In terms of the currencies we like, we try to focus on long-term fundamentals. Which currencies have got the most attractive long-term fundamentals by this I mean, productivity growth, strong balance of payments, low debt rates, and fundamentals very similar to that? If you do that analysis, you tend to find that most of the attractive currencies remain in the emerging markets. Names such as the Indian rupee or the Indonesian rupiah. Those would be the currencies from a long-term perspective that we like.

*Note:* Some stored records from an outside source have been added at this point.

-- ==== Sys2Proof/Tests/Slice0.lean ====
section
/-! SUPPORT. Tests on fixed values. Words are written out bit by bit from spec/30_encoding.md R46; expected results are those
of spec/95_test_vectors.md. A theorem `witness_<Obligation>` shows a concrete state and operands that meet the hypotheses of
that statement, clause by clause, at values where the clauses meet. -/

namespace Sys2Proof.Tests
open Sys2Proof.Machine

/-! ### Small states -/

/-- An engine right after an OK LOAD of some bytes (spec/44_bulk_and_cursor.md R89). -/
def loaded (bs : List Byte) : State := { State.resetWith none with lsrc := bs }.afterLoad

/-- P4 after its first command: the 3 bits of 5 written to an empty buffer. -/
def threeBits : State := { State.resetWith none with mem := [(0, 0x05)], len := 1, wfill := 3, rcnt := 1, rfill := 3 }

/-- V2.2 after its first command, with room for 9 bytes: 7 bits written, the widest operand on `WDATA`. -/
def sevenBits : State :=
  { State.resetWith (some 9) with
    mem := [(0, 0x7F)], len := 1, wfill := 7, rcnt := 1, rfill := 7, wdata := 0xFEDCBA9876543210 }

/-- P5 after its fourth command: nine bytes, 7 bits of the first consumed. -/
def nineBytes : State := { loaded [0x7F, 0x08, 0x19, 0x2A, 0x3B, 0x4C, 0x5D, 0x6E, 0x7F] with wfill := 7, rfill := 1 }

/-- A state with a flag of `EFLAGS` set. -/
def flagged (e : Nibble) (s : State) : State := { s with eflags := e }

/-- P6 before its second command: `CAP` = 2 and a full buffer. -/
def fullAtTwo : State := { loaded [0xFF, 0xFF] with cap := some 2, wdata := 1, lsrc := [1, 2, 3] }

/-- The next state of an outcome; `s` where there is none. -/
def nextOr (s : State) : Host.Outcome State Fault Refusal → State
  | .next t => t
  | _ => s

def after (i : Instr) (s : State) : State := nextOr s (exec i s)

def afterWord (c : CommandWord) (s : State) : State := nextOr s (runCommand c s)

/-! ### Well-formed terms and words -/

theorem test_count_over_seven_bits_is_ill_formed :
    ¬ (Instr.writeBits .w64 128).WellFormed ∧ ¬ (Instr.readBits .w8 128).WellFormed := by decide

theorem test_counts_of_seven_bits_are_well_formed :
    (Instr.writeBits .w8 127).WellFormed ∧ (Instr.readBits .w64 0).WellFormed ∧ Instr.load.WellFormed ∧
    Instr.store.WellFormed ∧ Instr.rewind.WellFormed := by decide

theorem test_write_words :
    decode 0b0001_00_000_0000000 = .ok (.writeBits .w8 0) ∧ decode 0b0001_01_000_0001001 = .ok (.writeBits .w16 9) ∧
    decode 0b0001_10_000_0100000 = .ok (.writeBits .w32 32) ∧ decode 0b0001_11_000_1111111 = .ok (.writeBits .w64 127) := by
  decide

theorem test_read_words :
    decode 0b0010_00_000_0000011 = .ok (.readBits .w8 3) ∧ decode 0b0010_01_000_0001101 = .ok (.readBits .w16 13) ∧
    decode 0b0010_10_000_0100000 = .ok (.readBits .w32 32) ∧ decode 0b0010_11_000_1000000 = .ok (.readBits .w64 64) := by
  decide

theorem test_bulk_words :
    decode 0b0100_00_000_0000000 = .ok .load ∧ decode 0b0101_00_000_0000000 = .ok .store ∧
    decode 0b0110_00_000_0000000 = .ok .rewind := by decide

theorem test_illegal_words :
    decode 0b0000_00_000_0000000 = .error .noSuchCommand ∧ decode 0b0011_00_000_0000000 = .error .noSuchCommand ∧
    decode 0b0111_00_000_0000000 = .error .noSuchCommand ∧ decode 0b0001_00_111_0000000 = .error .reservedField ∧
    decode 0b0110_00_001_0000000 = .error .reservedField ∧ decode 0b0100_00_000_0000001 = .error .unusedField ∧
    decode 0b0101_01_000_0000000 = .error .unusedField := by decide

theorem test_table_words :
    decodeTableWord 16 0x1409 = some (.writeBits .w16 9) ∧ decodeTableWord 16 0x6000 = some .rewind ∧
    decodeTableWord 16 0x7000 = none := by decide

theorem test_line_of_write_bits :
    parseLine "WRITE_BITS.16 0x1FF, 9 ; tail".toList = .line (.writeBits .w16 0x1FF 9) ∧
    assemble (.writeBits .w16 0x1FF 9) = some (.command 0x1409 0x1FF []) := by decide

theorem test_line_of_load :
    parseLine ("LOAD ".toList ++ [Char.ofNat 123] ++ "0xF0, 15 , 3".toList ++ [Char.ofNat 125]) = .line (.load [0xF0, 15, 3]) ∧
    assemble (.load [0xF0, 15, 3]) = some (.command 0x4000 0 [0xF0, 15, 3]) := by decide

/-! ### One step of each command -/

/-- V2.2: 64 bits at fill 7. -/
theorem test_widest_write :
    (after (.writeBits .w64 64) sevenBits).stream =
      { mem := [(0, 0x7F), (1, 0x08), (2, 0x19), (3, 0x2A), (4, 0x3B), (5, 0x4C), (6, 0x5D), (7, 0x6E), (8, 0x7F)],
        len := 9, wfill := 7, roff := 0, rcnt := 9, rfill := 7 } := by decide

/-- P4, second command: 5 bits onto a first write of 3 leave the read cursor at 3. -/
theorem test_write_onto_a_boundary :
    (after (.writeBits .w8 5) { threeBits with wdata := 0x1F }).stream =
      { mem := [(0, 0xFD)], len := 1, wfill := 8, roff := 0, rcnt := 1, rfill := 3 } := by decide

/-- P5, fifth command: 64 bits at head offset 7, nine bytes. -/
theorem test_widest_read :
    (after (readAs .w64) nineBytes).response = some { status := .ok, rdata := some 0xFEDCBA9876543210, sdst := none } ∧
    (after (readAs .w64) nineBytes).roff = 8 ∧ (after (readAs .w64) nineBytes).rfill = 1 := by decide

/-- P3, third command: 5 bits with 4 left. -/
theorem test_read_past_the_region :
    (after (.readBits .w8 5) { loaded [0xF0, 0x0F] with roff := 1, rcnt := 1, rfill := 4 }).lastStatus = some .errBounds ∧
    (after (.readBits .w8 5) { loaded [0xF0, 0x0F] with roff := 1, rcnt := 1, rfill := 4 }).eflags = 2 := by decide

/-- V5.1, fourth command: an empty LOAD. -/
theorem test_empty_load :
    (after .load { loaded [0x12, 0x34, 0x05] with wfill := 3, lsrc := [] }).stream =
      { mem := [], len := 0, wfill := 0, roff := 0, rcnt := 0, rfill := 0 } := by decide

/-- P6, third command: a LOAD of three bytes with `CAP` = 2. -/
theorem test_load_over_capacity :
    (after .load fullAtTwo).lastStatus = some .errCapacity ∧ (after .load fullAtTwo).stream = fullAtTwo.stream ∧
    (after .load fullAtTwo).eflags = 4 := by decide

/-- V5.1, third command. -/
theorem test_store :
    (after .store { loaded [0x12, 0x34, 0x05] with wfill := 3 }).lastSdst = some [0x12, 0x34, 0x05] ∧
    (after .store { loaded [0x12, 0x34, 0x05] with wfill := 3 }).wfill = 3 := by decide

/-- P4, variant b. -/
theorem test_rewind_repairs_the_first_write :
    (after .rewind threeBits).rfill = 8 ∧ (after .rewind threeBits).wfill = 3 := by decide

In the very short-term, the next few months with the Fed raising rate and the markets trying to digest how much rates will go up in the U.S., there’s quite a good possibility that the U.S. dollar will find some support in the early months of 2022. But once that digestion of information is complete, you’ll be left with a U.S. dollar that looks expensive and does not have attractive fundamentals. Early in 2022, the dollar might find a bid particularly again against the Euro. The Yen, for instance. But as we get into the second half of 2022, the U.S. dollar looks much less attractive. And again, we concentrate on long-term, fundamentally attractive currencies, and many of those are in the emerging markets.